[Haskell-cafe] monadic DSL for compile-time parser generator, not possible?
Dominique Devriese
dominique.devriese at cs.kuleuven.be
Wed Mar 13 10:06:39 CET 2013
All,
2013/3/13 <oleg at okmij.org>:
> So, Code is almost applicative. Almost -- because we only have a
> restricted pure:
> pureR :: Lift a => a -> Code a
> with a Lift constraint. Alas, this is not sufficient for realistic
> parsers, because often we have to lift functions, as in the example of
> parsing a pair of characters:
I've previously used an approach like this in the grammar-combinators
library. See http://hackage.haskell.org/packages/archive/grammar-combinators/0.2.7/doc/html/Text-GrammarCombinators-Base-ProductionRule.html#t:LiftableProductionRule
and http://hackage.haskell.org/packages/archive/grammar-combinators/0.2.7/doc/html/Text-GrammarCombinators-Utils-LiftGrammar.html.
The approach uses a restricted pure like this:
class ProductionRule p => LiftableProductionRule p where
epsilonL :: a -> Q Exp -> p aSource
and associated
epsilonLS :: (Lift v, LiftableProductionRule p) => v -> p v
epsilonLS v = epsilonL v $ lift v
There is a function liftGrammar which lifts a grammar that uses the
type class to a list of declarations using TH.
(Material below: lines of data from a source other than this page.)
/-- One group of up to 32 blocks on the wire: scale bytes, then element bytes. -/
def mxGroup (xs : List Num) : List Byte :=
  let blocks := (List.range (xs.length / 32)).map (fun i => quantMx .e4m3 .rne ((xs.drop (32 * i)).take 32) (List.replicate 32 0))
  blocks.map (fun b => BitVec.ofNat 8 b.1) ++ blocks.flatMap (fun b => b.2.map (fun e => BitVec.ofNat 8 e))

/-- A row on the wire. -/
def mxRow (sfmt : Nat) (bs : List Byte) : List Byte :=
  let xs := mxElems sfmt bs
  (List.range ((xs.length + 1023) / 1024)).flatMap (fun i => mxGroup ((xs.drop (1024 * i)).take 1024))

/-- A group from the wire: `n` blocks. -/
def unGroup (sfmt n : Nat) (bs : List Byte) : List Byte :=
  (List.range n).flatMap (fun i =>
    let sc := decodeScale .mx ((bs.getD i 0#8).toNat)
    ((bs.drop (n + 32 * i)).take 32).flatMap (fun b =>
      bytesOf (if sfmt = 0 then 4 else 2) (roundLane (if sfmt = 0 then .fp32 else .bf16) (Num.mul (decodeElem .e4m3 b.toNat) sc))))

/-- A row from the wire: `n` elements. -/
def unRow (sfmt n : Nat) (bs : List Byte) : List Byte :=
  (List.range ((n + 1023) / 1024)).flatMap (fun i =>
    let blocks := (min 1024 (n - 1024 * i)) / 32
    unGroup sfmt blocks (bs.drop (1056 * i)))

/-- The wire bytes of a REMOTE send from its source bytes. -/
def wireBytes (w : Nat) (bs : List Byte) : List Byte :=
  if eComp w = 2 then
    (List.range (eN1 w * eN2 w)).flatMap (fun r => mxRow (eSfmt w) ((bs.drop (r * eRowBytes w)).take (eRowBytes w)))
  else bs

/-- Wire length of a REMOTE stream. -/
def wireLen (w : Nat) : Nat :=
  if eComp w = 2 then
    let n := eRowBytes w / (if eSfmt w = 0 then 4 else 2)
    (n + n / 32) * (eN1 w * eN2 w)
  else eTotal w

/-- The destination bytes of a REMOTE receive from its wire bytes. -/
def unwire (w : Nat) (bs : List Byte) : List Byte :=
  if eComp w = 2 then
    let n := eRowBytes w / (if eSfmt w = 0 then 4 else 2)
    (List.range (eN1 w * eN2 w)).flatMap (fun r => unRow (eSfmt w) n (bs.drop (r * (n + n / 32))))
  else bs

/-- Gathered bytes in order of position. -/
def gatheredBytes (buf : List (Nat × List Byte)) (n : Nat) : List Byte :=
  (List.range n).map (fun i =>
    match buf.find? (fun p => decide (p.1 ≤ i ∧ i < p.1 + p.2.length)) with
    | some p => p.2.getD (i - p.1) 0#8
    | Option.none => 0#8)

/-- Payload of a panel STREAM packet (log entry 6): MATCH, COMP, the sending edge die, position and total of the wire bytes, the stream's byte
count, the zero blocks that it stands for (R334), then data. -/
def strmPayload (m comp pos total count zeros : Nat) (bs : List Byte) : List Byte :=
  bytesOf 2 m ++ bytesOf 2 comp ++ bytesOf 8 pos ++ bytesOf 8 total ++ bytesOf 8 count ++ bytesOf 2 zeros ++ bs

/-- The next segment of wire bytes from position `n`: the zero blocks it stands for, its data, and the bytes it covers. Under zero-block
compression runs stay within a row (R334). -/
def wireSegment (w n : Nat) (wire : List Byte) : Nat × List Byte × Nat :=
  let rest := wire.drop n
  if eComp w = 1 then
    let row := rest.take (eRowBytes w - n % max 1 (eRowBytes w))
    let z := zeroRun row 4096
    if z ≠ 0 then (z, [], 256 * z)
    else
      let d := row.take (256 * dataRun row 16)
      (0, d, d.length)
  else (0, rest.take 4096, (rest.take 4096).length)

/-- Send the next segment of a REMOTE stream towards its partner (R330, R334, R375), at most 4,096 of the stream unacknowledged. -/
def remoteSegment (s : State) (e : Nat) (t : Strm) : State :=
  let w := t.entry
  let wire := wireBytes w (gatheredBytes t.buf (eTotal w))
  if 4096 ≤ ((edge s e).unacked.filter (fun u => u.issue.index == t.issue.index)).length then s
  else
    let g := wireSegment w t.out wire
    let tag := sget (fun _ => 0) (edge s e).tagNext t.issue.index
    let p : PanelPkt :=
      { dst := BitVec.ofNat 10 (ePanel w), src := BitVec.ofNat 10 (panelId s), via := 0#10, leg := false, tepoch := false, dkind := 1#2,
        part := Fin.ofNat 4 (ePart w), dedge := Fin.ofNat 16 (eRedge w), dl := false, hops := 32, epoch := (part s (ePart w)).epoch,
        tag := BitVec.ofNat 16 tag, crcOk := true, payload := strmPayload (eMatch w) (eComp w + 256 * e) t.out wire.length (eTotal w) g.1 g.2.1 }
    let s := modEdge s e (fun x => { x with
      tagNext := sput (fun _ => 0) t.issue.index ((tag + 1) % 0x1_0000) x.tagNext
      unacked := x.unacked ++ [⟨p, nowNs s, t.issue, 0⟩] })
    let s := sourcePacket s e p
    let s := if g.1 = 0 then s else bump s (STM_ZERO e) g.2.2
    let t := { t with out := t.out + g.2.2 }
    if t.out < wire.length then setStrm s e t else dropStrm s e t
This allowed me to start from a context-free grammar, transform it to
a non-left-recursive grammar, optimize it and then lift it using TH.
In some tests, I found that this improved performance significantly
over using the transformed grammar directly, even when I try to force
the transformation to happen before the benchmark. I assume this is
because the lifted grammar is optimised better by the compiler.